[What you are asked to do]
Locate, in the data below, the line that contains "exact h.st _" and the line that contains "stRecv P s = stRecvLoop"; reproduce exactly those two lines and every line between them, nothing more.

BEGIN Excerpted data

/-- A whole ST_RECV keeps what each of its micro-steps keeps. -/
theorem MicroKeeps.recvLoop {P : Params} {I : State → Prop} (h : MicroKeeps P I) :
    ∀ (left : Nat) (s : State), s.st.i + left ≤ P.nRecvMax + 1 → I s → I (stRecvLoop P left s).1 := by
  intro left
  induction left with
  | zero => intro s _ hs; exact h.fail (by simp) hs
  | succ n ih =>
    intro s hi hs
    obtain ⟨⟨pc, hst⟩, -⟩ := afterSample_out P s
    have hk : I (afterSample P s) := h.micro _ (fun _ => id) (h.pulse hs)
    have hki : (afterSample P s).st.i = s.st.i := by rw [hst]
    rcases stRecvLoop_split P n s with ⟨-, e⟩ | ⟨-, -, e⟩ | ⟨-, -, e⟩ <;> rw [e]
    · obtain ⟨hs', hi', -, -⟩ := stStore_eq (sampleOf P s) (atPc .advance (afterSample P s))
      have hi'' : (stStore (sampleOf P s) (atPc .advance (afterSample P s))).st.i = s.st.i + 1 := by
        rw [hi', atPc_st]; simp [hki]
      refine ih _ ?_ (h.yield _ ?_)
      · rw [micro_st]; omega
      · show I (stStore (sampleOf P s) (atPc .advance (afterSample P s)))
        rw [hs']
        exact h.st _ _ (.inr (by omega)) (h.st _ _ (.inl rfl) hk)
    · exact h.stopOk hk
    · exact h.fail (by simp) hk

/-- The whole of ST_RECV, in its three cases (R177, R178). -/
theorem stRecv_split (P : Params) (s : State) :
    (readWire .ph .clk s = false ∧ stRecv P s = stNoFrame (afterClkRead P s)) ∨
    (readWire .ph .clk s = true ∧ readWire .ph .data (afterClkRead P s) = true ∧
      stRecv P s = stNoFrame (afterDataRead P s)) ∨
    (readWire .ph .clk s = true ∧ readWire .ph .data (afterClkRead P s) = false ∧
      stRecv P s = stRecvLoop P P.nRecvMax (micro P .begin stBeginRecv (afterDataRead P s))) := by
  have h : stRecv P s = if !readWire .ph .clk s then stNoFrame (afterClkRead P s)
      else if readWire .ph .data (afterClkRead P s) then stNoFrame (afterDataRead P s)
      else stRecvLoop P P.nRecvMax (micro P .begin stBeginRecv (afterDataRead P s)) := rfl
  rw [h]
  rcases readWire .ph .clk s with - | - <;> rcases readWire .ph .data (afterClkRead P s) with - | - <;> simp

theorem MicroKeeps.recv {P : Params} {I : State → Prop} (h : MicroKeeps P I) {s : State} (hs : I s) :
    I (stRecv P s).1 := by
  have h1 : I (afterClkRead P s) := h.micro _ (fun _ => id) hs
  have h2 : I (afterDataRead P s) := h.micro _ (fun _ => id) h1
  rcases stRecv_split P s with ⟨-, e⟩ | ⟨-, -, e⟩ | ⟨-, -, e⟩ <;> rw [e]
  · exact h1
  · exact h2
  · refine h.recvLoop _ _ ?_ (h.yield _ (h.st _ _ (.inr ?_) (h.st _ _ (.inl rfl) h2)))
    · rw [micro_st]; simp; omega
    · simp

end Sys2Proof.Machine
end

END Excerpted data
BEGIN Excerpted data

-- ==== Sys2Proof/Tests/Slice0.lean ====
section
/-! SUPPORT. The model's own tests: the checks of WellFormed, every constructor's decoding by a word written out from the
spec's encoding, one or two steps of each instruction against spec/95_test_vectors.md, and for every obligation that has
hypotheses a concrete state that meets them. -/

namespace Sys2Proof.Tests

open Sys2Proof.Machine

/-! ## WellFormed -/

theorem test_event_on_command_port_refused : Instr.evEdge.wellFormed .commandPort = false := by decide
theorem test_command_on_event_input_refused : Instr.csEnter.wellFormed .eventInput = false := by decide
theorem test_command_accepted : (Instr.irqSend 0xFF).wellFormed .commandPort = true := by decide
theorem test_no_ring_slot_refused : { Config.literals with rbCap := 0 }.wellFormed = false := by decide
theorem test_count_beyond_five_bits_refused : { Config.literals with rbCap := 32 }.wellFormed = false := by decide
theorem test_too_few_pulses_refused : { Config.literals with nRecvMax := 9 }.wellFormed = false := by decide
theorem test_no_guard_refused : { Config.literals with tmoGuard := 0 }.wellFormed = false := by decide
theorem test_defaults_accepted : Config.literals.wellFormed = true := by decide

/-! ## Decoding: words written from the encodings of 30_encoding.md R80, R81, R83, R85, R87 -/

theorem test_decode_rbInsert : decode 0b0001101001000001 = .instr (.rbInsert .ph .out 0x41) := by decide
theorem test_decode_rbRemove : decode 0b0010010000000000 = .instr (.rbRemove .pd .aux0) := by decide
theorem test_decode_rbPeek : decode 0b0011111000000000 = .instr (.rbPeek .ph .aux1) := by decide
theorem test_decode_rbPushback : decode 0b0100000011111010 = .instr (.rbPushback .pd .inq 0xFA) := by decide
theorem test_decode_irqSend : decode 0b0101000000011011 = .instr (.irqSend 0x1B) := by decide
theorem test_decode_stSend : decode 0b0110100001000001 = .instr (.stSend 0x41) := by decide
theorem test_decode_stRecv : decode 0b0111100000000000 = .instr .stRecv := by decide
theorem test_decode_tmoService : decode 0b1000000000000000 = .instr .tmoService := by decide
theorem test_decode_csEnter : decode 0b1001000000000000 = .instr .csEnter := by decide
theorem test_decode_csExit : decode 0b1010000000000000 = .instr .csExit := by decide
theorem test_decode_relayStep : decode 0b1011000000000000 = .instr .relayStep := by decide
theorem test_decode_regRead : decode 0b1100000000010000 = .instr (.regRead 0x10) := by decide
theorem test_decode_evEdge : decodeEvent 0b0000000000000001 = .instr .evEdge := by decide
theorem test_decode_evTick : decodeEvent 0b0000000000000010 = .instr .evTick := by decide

END Excerpted data

[Result of this exercise]
        exact h.st _ _ (.inr (by omega)) (h.st _ _ (.inl rfl) hk)
    · exact h.stopOk hk
    · exact h.fail (by simp) hk

/-- The whole of ST_RECV, in its three cases (R177, R178). -/
theorem stRecv_split (P : Params) (s : State) :
    (readWire .ph .clk s = false ∧ stRecv P s = stNoFrame (afterClkRead P s)) ∨
    (readWire .ph .clk s = true ∧ readWire .ph .data (afterClkRead P s) = true ∧
      stRecv P s = stNoFrame (afterDataRead P s)) ∨
    (readWire .ph .clk s = true ∧ readWire .ph .data (afterClkRead P s) = false ∧
      stRecv P s = stRecvLoop P P.nRecvMax (micro P .begin stBeginRecv (afterDataRead P s))) := by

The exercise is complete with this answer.